The task: Your answer must consist of every line from the data below that includes the word "while".

Records for processing:
/-- The three digests equal the partner's (R330 bit 4). -/
def State.digestsEqual (s : State) : Bool :=
  match s.jrn.partner with
  | some m => m.fwDigest == digest4 s.fwDigest && m.progDigest == digest4 s.programDigest
      && m.graphDigest == digest4 s.graphDigest
  | none => false

/-- The HEALTH bits (R330): JOURNAL, MIRROR and VERIFIED as held, the others from the state; 0 in the pair state NONE, as after a reset (R343). -/
def State.healthBits (s : State) : Nat :=
  if !s.isMember || s.jrn.pstate == .none then 0 else b2n (s.node.nodeState.isJoined && s.tb.state == .locked) + 2 * (s.jrn.health / 2 % 2) + 4 * (s.jrn.health / 4 % 2)
    + 8 * b2n s.jrn.verified + 16 * b2n s.digestsEqual + 32 * b2n s.node.faults.isEmpty

/-- A standby is healthy while all of its HEALTH bits are 1 (R330). -/
def State.healthy (s : State) : Bool := s.healthBits == 63

/-- Set or clear a stored HEALTH bit. -/
def Journal.putHealth (j : Journal) (i : Nat) (b : Bool) : Journal :=
  let h := j.health
  { j with health := if bitOf h i == b then h else if b then h + 2 ^ i else h - 2 ^ i }

/-- A PAIR frame has come from the partner within 10 ms (R316). -/
def State.partnerFresh (s : State) : Bool := s.jrn.partner.isSome && inWindow s.jrn.partnerTap (10 * tapsMs) s.tb.taps

/-- The partner is STANDBY and healthy, by its latest PAIR frame (R316, R330). -/
def State.partnerHealthy (s : State) : Bool :=
  match s.jrn.partner with
  | some m => s.partnerFresh && m.pstate == .standby && m.health == 63
  | none => false

/-- The partner is ACTIVE, by its latest PAIR frame. -/
def State.partnerActive (s : State) : Bool :=
  match s.jrn.partner with
  | some m => s.partnerFresh && m.pstate == .active
  | none => false

/-! ### The safe pattern (R163) -/

/-- Turn a switch off at tap `now`; a pending switch-on is cancelled (R163). A switch that turned on in this same tap has no edge (R144),
and has been off without a break. -/
def Switch.force (now : Nat) (w : Switch) : Switch :=
  { on := false, offSince := if w.on && w.onAt != now then now else w.offSince, onAt := w.onAt, pendingOn := none }

/-- A force on the bridge outputs: every pending switch-on cancelled, every switch that is on turned off, and no scheduled edge of
GO0 to GO3 placed (R163). -/
def Gate.force (now : Nat) (g : Gate) : Gate :=
  { g with sw := g.sw.map (Switch.force now), leg1 := .openLeg, leg2 := .openLeg, ins := .safeOpen, carRun := false, safeAt := some now,
           sched := g.sched.filter fun e => 4 ≤ e.out }

/-- An island force line or an FLT latch is asserted (R165): the bridge outputs turn off, FORCES counts and its event is set. -/
def State.assertForce (s : State) : State :=
  ((s.upGate fun g => { g.force s.tb.taps with forces := satAdd 32 g.forces 1, evt := setBit32 g.evt 0 }).event 0x51)

/-- The bridge outputs go to the safe pattern without a force line: the node leaves SERVICE or HOLD (R147). -/
def State.safePattern (s : State) : State := s.upGate (Gate.force s.tb.taps)

/-! ### The commanded outputs (R139 to R142, R146, R155, R162) -/

/-- A switch of GO0 to GO3. -/
def Gate.switch (g : Gate) (i : Nat) : Switch := vget g.sw i {}

/-- An input latched with ACTION 2 (R161). -/
def State.fltBypass (s : State) : Bool :=
  s.isCell && ([0, 1, 2, 3, 4, 5].any fun n => (vget s.gate.flt n {}).latched && bitsOf (s.obj (Obj.FLT_CFG0 + n)) 3 2 == 2)

/-- The bypass is commanded (R141, R162). -/
def State.bypassCommanded (s : State) : Bool := s.sel.sby || s.fltBypass

/-- Some force is applied to the bridge (R162). -/
def State.forced (s : State) : Bool :=
  s.sel.spb || s.sel.sby || s.node.nodeState == .block || s.node.nodeState == .bypass
    || ([0, 1, 2, 3, 4, 5].any fun n => (vget s.gate.flt n {}).latched && bitsOf (s.obj (Obj.FLT_CFG0 + n)) 3 2 != 0)

/-- The own drive of GO6 or GO7 (R154, R155). -/
def State.auxDrive (s : State) (i : Nat) : Bool :=
  if s.obj Obj.GATE_MODE == 2 then (if i == 0 then s.gate.go6 else s.gate.go7)
  else match s.obj Obj.AUX_SRC / 4 ^ i % 4 with
    | 0 => bitOf s.gate.aux i
    | 1 => s.gate.ins == .pos || s.gate.ins == .neg
    | 2 => s.forced
    | _ => false

/-- The pattern of the latched inputs for GO6 or GO7 (R162): inactive beats active beats keep. -/
def State.fltPattern (s : State) (i : Nat) : Option Bool :=
  let f := fun (v : Nat) => [0, 1, 2, 3, 4, 5].any fun n =>
    (vget s.gate.flt n {}).latched && s.obj (Obj.FLT_CFG0 + n) / 4 ^ (2 + i) % 4 == v
  if f 1 then some false else if f 2 then some true else none

/-- The commanded state of an output: true for active (R139 to R142, R155, R162). -/
def State.goActive (s : State) (out : Nat) : Bool :=
  match out with
  | 0 | 1 | 2 | 3 => (s.gate.switch out).on
  | 4 => s.bypassCommanded && (s.obj Obj.GO4_MODE == 0 || s.gate.bypPulse)
  | 5 => s.bypassCommanded
  | 6 => (s.fltPattern 0).getD (s.auxDrive 0)
  | 7 => (s.fltPattern 1).getD (s.auxDrive 1)
  | _ => false

/-- The commanded electrical level of an output ball (R140). -/
def State.goLevel (s : State) (out : Nat) : Bool := s.goActive out != bitOf s.gate.goPol out

/-- The latest commanded edge of an output (R146): one of the present period of REFCLK, or the one held. -/
def State.lastGoEdge (s : State) (out : Nat) : Nat :=
  let e := vget s.gate.goSeen out (false, 0)
  if s.goActive out == e.1 then e.2 else s.tb.taps

/-- The latest readback of an output, where no commanded edge has come since (R146). -/
def State.rbNow (s : State) (out : Nat) : Option Bool :=
  (vget s.gate.rb out none).bind fun r => if s.lastGoEdge out ≤ r.2 then some r.1 else none

/-- The readback of an output differs from its command (R146). -/
def State.rbDiffers (s : State) (out : Nat) : Bool := match s.rbNow out with | some l => l != s.goLevel out | none => false

/-- The readback of an output: true for active (R167). DESIGN CHOICE(151): before one has been reported, what is commanded. -/
def State.goRead (s : State) (out : Nat) : Bool := s.goActive out != s.rbDiffers out

/-- One period of REFCLK passes over the commanded outputs: what has changed in it is an edge (R146). -/
def State.watchOutputs (s : State) : State :=
  s.upGate fun g => { g with goSeen := Vector.ofFn fun i => (s.goActive i, s.lastGoEdge i) }

/-! ### BLOCK, SPB, SBY and BYPASS (R29, R348, R349) -/

/-- The cycle that follows an entry into BLOCK (R8, R37): after T_exec of the eighth cycle without a decision the next one. DESIGN
CHOICE(179): after any other entry the one that follows the cycle of network time. -/
def State.followingCycle (s : State) : Nat :=
  if s.node.nodeState == .hold && s.node.holdCount == 8 then ((s.weft.insHist.head?).map (·.1)).getD s.cycleNow + 1 else s.cycleNow + 1

/-- Enter BLOCK from READY, SERVICE or HOLD (R29); a local orphan is then due for its bypass, at T_exec of the cycle that follows (R37). -/
def State.toBlock (s : State) : State :=
  match s.node.nodeState with
  | .ready | .service | .hold =>
    (s.upNode fun n => { n with nodeState := .block, orphanBypassDue := n.orphan == .localOrphan, orphanDueK := s.followingCycle }).safePattern
  | .off | .boot | .join | .block | .bypass => s

/-- Cause `i` of R348 becomes active: the SPB latch is set, the force line is asserted when it was not, and the node is in BLOCK
or stays where R29 leaves it. -/
def State.setCause (s : State) (i : Nat) : State :=
  let was := s.sel.spb
  let s1 := s.upSel fun l => { l with causes := if bitOf l.causes i then l.causes else l.causes + 2 ^ i, spb := true }
  (if was then s1 else s1.assertForce).toBlock

/-- Cause `i` of R348 ends now; the latch stays (R351). -/
def State.endCause (s : State) (i : Nat) : State :=
  if bitOf s.sel.causes i then
    s.upSel fun l => { l with causes := l.causes - 2 ^ i, causeEnd := vset l.causeEnd i s.tb.taps }
  else s

/-- A request from firmware to block (R348 cause 11): the latch is set in every state, and what R29 moves to BLOCK moves (R161). -/
def State.blockRequest (s : State) : State := s.setCause 11

/-- The bypass mark is kept in the keep area and in SNAPSHOT (R12, R30). -/
def State.keepBypass (s : State) (b : Bool) : State :=
  ((s.upNode fun n => { n with bypassMark := b }).upSys fun y => { y with keep := { y.keep with bypass := b, sby := b } }).upBob
    fun v => { v with snap := { v.snap with bypass := b, sby := b } }

/-- Set the SBY latch at a CELL (R349): the bypass fires, its pulse train begins (R141), and the cell is in BYPASS; the first cause is kept. -/
def State.latchSby (s : State) (cause : Nat) : State :=
  if s.isCell && s.powered && !s.sel.sby then
    let s1 := (s.upSel fun l => { l with sby := true, sbyCause := if l.sbyCause == 0 then cause else l.sbyCause }).assertForce
    ((s1.upNode fun n => { n with nodeState := .bypass, orphanBypassDue := false }).upGate fun g => { g with bypPulse := true, bypAt := s.tb.taps }).keepBypass true
  else s

/-! ### The system trip (R365, R368) -/

/-- The level that a channel has taken demands SPB by SIN_MODE (R352); `l0` and `l1` are SAFE_IN0 and SAFE_IN1. -/
def sinDemand (mode : Nat) (l0 l1 : Bool) : Bool :=
  match mode with
  | 0 => false
  | 1 => !(l0 && l1)
  | _ => !(l0 && !l1)

/-- SAFE_IN demands at a channel that has not failed (R348 cause 0, R372). -/
def State.sinActive (s : State) : Bool :=
  let m := s.obj Obj.SIN_MODE
  (!s.sel.failedB && sinDemand m (vget s.sel.sinB 0 false) (vget s.sel.sinB 1 false))
    || (!s.sel.failedC && sinDemand m (vget s.sel.sinC 0 false) (vget s.sel.sinC 1 false))

/-- A valid connection carries a bit of SDATA (R365). -/
def Conn.carries (c : Conn) (f : SafetyFrame → Bool) : Bool :=
  c.valid && (match c.last with | some x => f x | none => false)

/-- TRIP_UP arrives from some child connection (R365). -/
def State.childTrip (s : State) : Bool := [2, 3, 4, 5].any fun p => (vget s.sel.conns p {}).carries (·.tripUp)

/-- The causes of the system trip of a STATION member (R368). -/
def State.tripWanted (s : State) : Bool := s.isStation && (s.sinActive || s.childTrip || s.sel.f4Req)

/-- Count a rising edge of LINK.BLK.OUT (R240, R301). -/
def State.setBlkOut (s : State) (b : Bool) : State :=
  if s.link.blkOut == b then s
  else
    let s1 := s.upLink fun l => { l with blkOut := b, evt := setBit32 l.evt 12, blkCount := if b then satAdd 32 l.blkCount 1 else l.blkCount }
    if b then s1.event 0x5F else s1

/-- Bring the STATION's trip in step with its causes (R219, R368): BLK is demanded from the start of a demand, cause 13 is active
while it lasts, and the demand's identifier is set at its start (R365). BLK falls by BLK_MIN_HOLD_END. -/
def State.tripUpdate (s : State) : State :=
  let want := s.tripWanted
  if want && !s.sel.sysTrip then
    let s1 := s.upSel fun l => { l with sysTrip := true, demandId := s.optNow % 2 ^ 32 }
    let s2 := s1.upLink fun l => { l with blkOrig := true, blkSince := s.tb.taps }
    (s2.setBlkOut true).setCause 13
  else if !want && s.sel.sysTrip then
    let s1 := (s.upSel fun l => { l with sysTrip := false }).endCause 13
    if s.link.blkSince + 50 * tapsUs ≤ s.tb.taps then
      (s1.upLink fun l => { l with blkOrig := false }).setBlkOut false
    else s1
  else s

/-- Firmware requests an F4 (R14, R368): the STATION trips the system; any other node requests it upward with TRIP_UP and
blocks (R29). -/
def State.requestTrip (s : State) : State :=
  let s1 := s.upSel fun l => { l with f4Req := true }
  if s.isStation then s1.tripUpdate else s1.blockRequest

/-! ### Stepping down (R329, R335) -/

/-- The sessions of a STATION member end when it is neither active nor standby (R47, R54, R60). -/
def State.endSessions (s : State) : State :=
  if s.isStation then s.upDict fun d => { d with sessions := [], cursors := [], segReads := [], segWrites := [], blocks := [], waiting := [] }
  else s

/-- A session ends, with its cursors and transfers (R47, R60). -/
def State.endSession (s : State) (id : Nat) : State :=
  s.upDict fun d => { d with
    sessions := d.sessions.filter (·.id != id), cursors := d.cursors.filter (·.1 != .session id)
    segReads := d.segReads.filter (·.via != .session id), segWrites := d.segWrites.filter (·.via != .session id)
    blocks := d.blocks.filter (·.via != .session id)
    waiting := d.waiting.filter (·.via != .session id) }

/-- The active member passes to YIELDED: it advertises UPLOST on its down ports and sends no Shuttle from then on; a STATION
member's sessions end (R60). `cause` is the code of LAST_SWITCH_CAUSE. -/
def State.toYielded (s : State) (cause : Nat) : State :=
  (s.upJrn fun j => { j with
    pstate := .yielded, upLostTx := true, lastCause := cause, lastTime := nt96 s.tb.ntF, evt := setBit32 j.evt 2 }).endSessions

/-- Send YIELD to the partner (R312, R335). -/
def State.sendYield (s : State) (cause : Nat) : State :=
  s.sendPartner .journal (s.jrnHead 0x0A 0 s.ownLane 0 ++ leBytes 1 cause)

/-- The action of an F3 (R14, R16, R337): the active member yields to its partner; an ARM member without a healthy standby, or
during a switch-over of its arm, blocks the arm. A node that is no active member blocks itself. DEDUCED(9). -/
def State.f3Action (s : State) : State :=
  if s.isActive then
    let ok := s.partnerHealthy && !s.jrn.busy
    let s1 := (s.sendYield 1).toYielded 1
    if ok || s.isStation then s1 else (s1.upNode fun n => { n with armBlocked := true }).blockRequest
  else if s.isMember then
    (if s.jrn.busy && s.isArm then (s.upNode fun n => { n with armBlocked := true }).blockRequest else s)
  else s.blockRequest
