/-- One operation of a loaded program but BR and END (R110). -/
def State.trdlOp (s : State) (tNs : Nat) (first : Bool) (x : Stage) (op : TInstr) : Stage :=
  let v := fun i => vget x.vars i 0
  match op with
  | .fma d a b c => x.put d (F32.fma (v a) (v b) (v c))
  | .add d a b => x.put d (F32.add (v a) (v b))
  | .sub d a b => x.put d (F32.sub (v a) (v b))
  | .mul d a b => x.put d (F32.mul (v a) (v b))
  | .div d a b => x.put d (F32.div (v a) (v b))
  | .tmin d a b => x.putF d (F32.min (v a) (v b))
  | .tmax d a b => x.putF d (F32.max (v a) (v b))
  | .tabs d a => x.putF d (F32.abs (v a))
  | .tneg d a => x.putF d (F32.negate (v a))
  | .cmp a b c => { x with pred := cmpPred (v a) (v b) c }
  | .sel d a b => x.put d (some (if x.pred then v a else v b))
  | .cvti d a => x.put d (cvtI (v a))
  | .cvtf d a => x.put d (F32.ofInt (v a).toInt)
  | .lds d code => if code / 256 == 1 then x.put d (some (s.signal x code)) else x.putF d (s.signal x code)
  | .stx n a => { x with xout := vset x.xout n (v a) }
  | .lim d a lo hi => x.putF d (clampF (v a) (v lo) (v hi))
  | .pi n => s.piRun (s.obj (Obj.DIV + 256 * n) * tNs) first x n
  | .ramp n => s.rampRun tNs first x n
  | .hyst => s.hystRun first x
  | .br _ | .tend => x

/-- Run a segment to END (R110, R111): branches go forward only; `skip` operations of a taken branch are passed over, and `pc` is the
address of the first operation of the list. -/
def State.trdlRun (s : State) (tNs : Nat) (first : Bool) : Nat → Nat → List TInstr → Stage → Stage
  | _, _, [], x => x
  | n + 1, pc, _ :: rest, x => s.trdlRun tNs first n (pc + 1) rest x
  | 0, pc, op :: rest, x =>
    match op with
    | .tend => x
    | .br t => s.trdlRun tNs first (if x.pred then t - pc - 1 else 0) (pc + 1) rest x
    | _ => s.trdlRun tNs first 0 (pc + 1) rest (s.trdlOp tNs first x op)

/-- Eight blocks in rising number. -/
def eight : List Nat := [0, 1, 2, 3, 4, 5, 6, 7]

/-- XOUT takes the signals that XOUT_SRC names (R111, R138); a variable is copied as it stands. -/
def State.xoutCopy (s : State) (x : Stage) : Stage :=
  (List.range 16).foldl (fun x n =>
    let c := s.obj (Obj.XOUT_SRC0 + n)
    if c == 0 then x
    else x.orFpe (do
      let v ← if c / 256 == 1 then some (s.signal x c) else F32.settled (s.signal x c)
      pure { x with xout := vset x.xout n v })) x

/-- What a FAST execution of cycle k stages (R115, R116, R124, R134, R135): in BYPASS a cell's filter runs alone, with the duty forced to
0. -/
def State.fastRun (s : State) (k : Nat) : Stage :=
  let x := s.freshStage
  let first := x.mode == .run && s.trdl.lastMode == .track
  let y := if s.isCell then s.filterRun x else x
  let z :=
    if s.node.nodeState == .bypass then y
    else if !s.trdl.std then s.trdlRun s.trdlT first 0 0 (vget s.trdl.banks s.trdl.bank {}).fast y
    else if s.isArm then s.hystRun first y
    else eight.foldl (s.piStd k false) y
  s.xoutCopy (if s.isCell then s.dutyRun z else z)

/-- What a SLOW execution of cycle or station cycle k stages (R115): the RAMP blocks, then the PI blocks. -/
def State.slowRun (s : State) (k : Nat) : Stage :=
  let x := s.freshStage
  let first := x.mode == .run && s.trdl.slowMode == .track
  s.xoutCopy (
    if !s.trdl.std then s.trdlRun s.trdlT first 0 0 (vget s.trdl.banks s.trdl.bank {}).slow x
    else eight.foldl (s.piStd k first) (eight.foldl (s.rampRun s.trdlT first) x))
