-- ==== Sys2Proof/Machine/Step.lean ====
section
/-!
DEFINITION. Sys2Proof/Machine/Step.lean: one step of the device: the command at the front of the queue, or the clock's own
step when no command waits.
-/
namespace Sys2Proof.Machine

/-- One step: the command at the front of the queue runs with the queue's rest; on an empty queue the block idles. -/
def step (s : State) : Host.Outcome State Fault Refusal :=
  match s.pending with
  | [] => .next s.idle
  | c :: rest => exec c { s with pending := rest }

/-- `s` with the command that the word spells put at the front of its queue; no row of the table has bits, so no word spells
a command. -/
def State.withFetchWord (s : State) (nbits w : Nat) : State :=
  match decodeTableWord nbits w with
  | some c => { s with pending := c :: s.pending }
  | none => s

end Sys2Proof.Machine
end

Written response:
/-- A standby is healthy while all of its HEALTH bits are 1 (R330). -/
while it lasts, and the demand's identifier is set at its start (R365). BLK falls by BLK_MIN_HOLD_END. -/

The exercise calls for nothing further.